Co-construire la technologie avec les praticiens
L’AP-HM, les Hospices Civils de Lyon et le CHU de Limoges contribuent à la conception et à l’évaluation de l’outil, en apportant leurs données, leurs pratiques cliniques et leur expertise en biologie médicale. L’objectif est de valider une solution capable de s’adapter à des organisations hospitalières variées avant un déploiement plus large. « Le premier défi, c’est déjà d’arriver à faire converger un nombre extrêmement important d’acteurs », souligne Alexandre Guenoun. Une collaboration jugée indispensable pour développer un outil répondant aux besoins du terrain et accélérer son adoption dans les établissements de santé.
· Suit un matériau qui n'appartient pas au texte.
-- ==== Sys2Proof/Config.lean ====
section
/-! DEFINITION. What an implementation fixes (R9) and the free values the spec calls "any value" (R16, R44, R177). -/

namespace Sys2Proof

namespace Config

/-- The parameters the model takes (R9). They are plain data; `Params.wf` says which are legal. -/
structure Params where
  /-- Pixels each pixel bank holds. -/
  gridCap : Nat
  /-- Bytes the input window holds. -/
  inCap : Nat
  deriving DecidableEq, Repr

/-- The default of every parameter: the value the spec gives the hardware (R9). -/
def defaultParams : Params where
  gridCap := 33177600
  inCap := 268435456

/-- The constant of the ID register (R9, R22). -/
def idValue : Word := 0x50420001

/-- Palette entries: fixed (R9). -/
def palDepth : Nat := 256

/-- FREE VALUE (log 5, DEDUCED). What `IN[a]` holds after the `n`-th reset until it is written: any value (R44). -/
opaque unwrittenByte (n : Nat) (a : Nat) : Byte

/-- FREE VALUE (log 5, DEDUCED). What `PAL[i]` holds after the `n`-th reset until it is written: any value (R44). -/
opaque unwrittenEntry (n : Nat) (i : Nat) : Pixel

/-- FREE VALUE (log 5, DEDUCED). What `PIX[b][i]` holds after the `n`-th reset until it is written: any value (R44). -/
opaque unwrittenPixel (n : Nat) (b : Bank) (i : Nat) : Pixel

/-- FREE VALUE (log 7). The data of the `k`-th read made while BUSY whose value is any value (R177). -/
opaque busyData (k : Nat) : Word

/-- FREE VALUE (log 8). Whether the `k`-th draw, the response to a write that is a host fault, is OKAY (R178). -/
opaque faultOkay (k : Nat) : Bool

end Config

end Sys2Proof
end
Financé dans le cadre de France 2030, avec un cofinancement de l’État, des établissements de santé et de Kiro, le projet dispose d’un budget global de plus de 17 M€. L’AP-HM, les Hospices Civils de Lyon et le CHU de Limoges jouent un rôle central dans le développement d’OPTIMABIO, pour concevoir une solution adaptée aux besoins du terrain. En parallèle, Kiro collabore déjà avec d’autres hôpitaux afin de préparer une diffusion plus large de la technologie.
Ce qu’il faut retenir
- Valeur ajoutée : Intelligence artificielle d’aide à la décision capable de recommander les examens de biologie médicale les plus pertinents en croisant les données du patient, son historique clinique, les pratiques de l’établissement et les recommandations médicales, directement au sein des logiciels hospitaliers.
- Niveau TRL : 7-8 (adaptation d’un dispositif médical CE déjà validé au contexte hospitalier).
- Besoins de financement : Le budget global dépasse 17 M€. Nouvelle levée de fonds à l’horizon 2028
- Marché visé : Biologie médicale hospitalière et privée, avec un déploiement à l’échelle nationale puis internationale pour améliorer la pertinence des prescriptions et l’efficience des systèmes de santé.